Everything Everything on Music Piracy


What's your stand on music piracy and illegal downloading? Chances have it this applies to the majority of 14-18 year olds attending Underage festival next week, many of whom will have torrented your music ahead of seeing you.
 
Some of us are guilty of this, admittedly. Some of us are against it. As such we avoid the subject amongst us, it's definitely a bad thing for the industry, a good thing for the consumer, and a mixed bag for the artist.

I do think it devalues music though, makes it too readily available/disposable. The sense of working you way through an artist's career and output gradually is lost when you just a torrent a discography; decades of work digested, judged and maybe deleted in a matter of minutes.

Friday 23 July 2010

For The Masses

Ben meets Hadouken! (well, sort of).

Let's go for a serious question – What's your stand on music piracy? Chances have it this applies to the majority of 14-18 year olds attending Underage festival next week, many of whom will have torrented your album ahead of seeing you.

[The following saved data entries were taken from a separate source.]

/-! ## The statement about shares and budgets -/

theorem partitionShares : Claims.PartitionShares := by
  refine ⟨fun s => ⟨fun hok hquiet => ?_, exec_partcfgWrite_ignored⟩, fun s i hi hlt hquiet => ?_,
    fun s c hc hquiet => ⟨fun hrate => ?_, ?_⟩, fun s p hp => ⟨?_, ?_⟩, fun s sec hsec hlt => ?_,
    fun s sl hsl hlt => ⟨fun hopen => ?_, ?_⟩⟩
  · refine ⟨_, exec_partcfgWrite_boundary hok hquiet.1, ?_, fun p => ?_, fun c hc => ?_, ?_⟩
    · rw [State.withFullBuckets_partcfg]
      rfl
    · rw [State.part, State.withFullBuckets_parts]
      exact s.repartitioned_part s.ev.v p
    · rw [State.withFullBuckets_bucket _ hc, State.partOfSector, State.partOfSector, State.npart, State.npart, State.withFullBuckets_partcfg]
      rfl
    · rw [State.withFullBuckets_rest, State.repartitioned]
  · subst hi
    refine ⟨_, exec_tkshareWrite hlt hquiet.1, fun k => ?_, fun c hc => ?_, ?_⟩
    · rw [State.withFullBuckets_tkshare]
      exact getP_setP _ _ _ _ _
    · rw [State.withFullBuckets_bucket _ hc, State.withFullBuckets_tkshare]
      rfl
    · rw [State.withFullBuckets_rest, State.withShare]
  · subst hc
    exact ⟨_, exec_bucketRefill_metered hquiet hrate, s.refill_bucket _ _, rfl⟩
  · subst hc
    exact exec_bucketRefill_unmetered
  · subst hp
    exact ⟨_, exec_partitionIdleChange s, getP_setP_same _ _ _ _, mem_insertDue _ _, fun k hk => getP_setP_ne _ _ _ _ _ hk, rfl⟩
  · subst hp
    refine ⟨_, exec_idleStateArrival s, ?_, fun k hk => s.part_onPart_ne _ k _ hk, rfl⟩
    rw [State.part_onPart_same, Part.sees_idleSeen]
    rfl
  · subst hsec
    refine ⟨_, exec_engbudgetWrite hlt, fun k => ?_, fun e he => ?_, fun hle l => ?_, fun l => ?_, fun w => ?_⟩
    · rw [State.onSector_engbudget, State.overGraced_engbudget]
    · rw [State.onSector_engine, State.overGraced_engine he]
    · rw [State.onSector_lease, State.overGraced_lease_of_le hle]
    · rw [State.onSector_lease, ← s.overGraced_lease]
    · rw [State.onSector_warp, State.overGraced_warp]
  · subst hsl
    exact ⟨_, exec_slmcarveWrite_open hlt hopen, fun k => getP_setP _ _ _ _ _, rfl⟩
  · subst hsl
    exact exec_slmcarveWrite_ignored hlt

end Sys2Proof.Machine
end

section
/-!
PROOFS. The commit of an interleave: what is refused, and what the orphan scan leaves in the slices (17 R360-R363).
-/
namespace Sys2Proof.Machine

/-! ## The map that a commit gives -/

theorem State.withNextMap_committed (s : State) (doms : BitVec 16) :
    Claims.committed s (s.withMap (s.nextHash doms) (s.nextSlices doms)) doms := by
  refine ⟨fun d hd => ⟨?_, ?_⟩, fun i hi => ?_⟩
  · change getP 0 (s.nextHash doms) (2 * d) = _
    rw [State.nextHash, getP_map_range _ _ _ _ (by omega)]
    simp
  · change getP 0 (s.nextHash doms) (2 * d + 1) = _
    rw [State.nextHash, getP_map_range _ _ _ _ (by omega)]
    simp [show (2 * d + 1) / 2 = d by omega]
  · change getP 0 (s.nextSlices doms) i = _
    rw [State.nextSlices, getP_map_range _ _ _ _ hi]
/-- Two states with the same committed map show the same windows. -/
theorem State.window_eq_of_committed {s t u : State} {doms : BitVec 16} (ht : Claims.committed s t doms)
    (hu : Claims.committed s u doms) {d : Nat} (hd : d < 16) : t.window d = u.window d :=
  (ht.1 d hd).1.trans (hu.1 d hd).1.symm

/-- The state with the map that the commit of the event would give. -/
def State.mapNext (s : State) : State := s.withMap (s.nextHash (s.ev.v.setWidth 16)) (s.nextSlices (s.ev.v.setWidth 16))

/-! ## Refusals (17 R362) -/

theorem State.commitBad_of_overlap {s t : State} {d e g : Nat} (hde : d < e) (he : e < 16) (hd : winIn (t.window d) g = true)
    (hg : winIn (t.window e) g = true) (doms : BitVec 16) : s.commitBad t doms = true := by
  simp only [winIn, Bool.and_eq_true, decide_eq_true_eq] at hd hg
  obtain ⟨⟨hond, hbased⟩, hlimd⟩ := hd
  obtain ⟨⟨hone, hbasee⟩, hlime⟩ := hg
  simp only [State.commitBad, Bool.or_eq_true, Bool.and_eq_true, decide_eq_true_eq, List.any_eq_true, List.mem_range, and_assoc]
  exact .inl (.inl (.inl (.inl ⟨d, Nat.lt_trans hde he, e, he, hde, hond, hone, Nat.le_trans hbased hlimd, Nat.le_trans hbasee hlime,
    Nat.le_trans hbased hlime, Nat.le_trans hbasee hlimd⟩)))
theorem State.commitBad_of_entry {s t : State} {doms : BitVec 16} {i : Nat} (hi : i < 256) (hdom : doms.getLsbD (i / 16) = true)
    (hbig : 95 < (getP 0 t.sliceLive i).toNat % 2 ^ 7) : s.commitBad t doms = true := by
  simp only [State.commitBad, Bool.or_eq_true, Bool.and_eq_true, decide_eq_true_eq, List.any_eq_true, List.mem_range, List.mem_map]
  exact .inl (.inl (.inl (.inr ⟨i / 16, by omega, hdom, _, ⟨i % 16, Nat.mod_lt _ (by decide), rfl⟩, .inl (by rwa [Nat.div_add_mod])⟩)))

theorem exec_hashmaskCommit_waits {s : State} (h : s.scanBusy = true) :
    exec .hashmaskCommit s = .next (s.schedule (s.now + 1) (.ev .hashmaskCommit s.ev)) := congrArg Host.Outcome.next (if_pos h)
theorem exec_hashmaskCommit_idle {s : State} (h : s.scanBusy = false) :
    exec .hashmaskCommit s = .next (s.commit (s.ev.v.setWidth 16)).1 := congrArg Host.Outcome.next (if_neg (Bool.eq_false_iff.1 h))
theorem exec_hashmaskCommit_refused {s : State} (h : s.scanBusy = false) (hbad : s.commitBad s.mapNext (s.ev.v.setWidth 16) = true) :
    exec .hashmaskCommit s = .next s := by
  unfold State.mapNext at hbad
  rw [exec_hashmaskCommit_idle h, State.commit]
  simp only [hbad, ↓reduceIte]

Pilau Hadouken (Guitarist):

"It's a really tough one. We don't like to lecture our fans or preach to them about it because we understand that when you're young you don't have a lot of free cash and if you have the option to get something for free instead of paying for it then you're going to take it!

“However, we as a band do suffer because of it and we can't deny that. A lot of people think anyone in a band is a millionaire but that's just not the case for 99% of bands.It costs bands a lot of money to record, mix and master an album and to buy all the equipment and hire all the crew needed to put on tours and if they aren't able to make that money back then they wont be able to keep doing it for long, and nobody wants to see decent bands splitting up because they can't afford to keep doing what they do.”

“...so we're really grateful to any fan that does buy the music or even just comes down to a show and picks up a t-shirt or something from the merch desk, the support means a lot to us. We are on our own independent record label so fans should know any money they spend on us goes back into us being able to keep touring and recording!"

Christopher Hadouken (Bassist):

"Difficult one dude. I mean, we have a typically younger demographic, hitting all the student markets right the way through to university students and beyond. Everyone within that market is internet savvy and the majority pirate music. We certainly have financial struggles caused by such a depleted income from a lack of people actually buying the record. but so long as people keep on coming to shows and buying tickets, we can keep on going.”

“The main problem is there isn't a business model to compete with how incredibly easy it is to pirate music. The speed of internet connections now means it takes longer to buy a record on itunes than it does to torrent it!”

“It'll work itself out, someone just needs to come up with an idea which makes people want to part with money for music. Spotify has the right idea, but artists don't really see any royalties.”

"I could talk about this all day, but yeah there are arguments in favour and against piracy, both of which have their merits."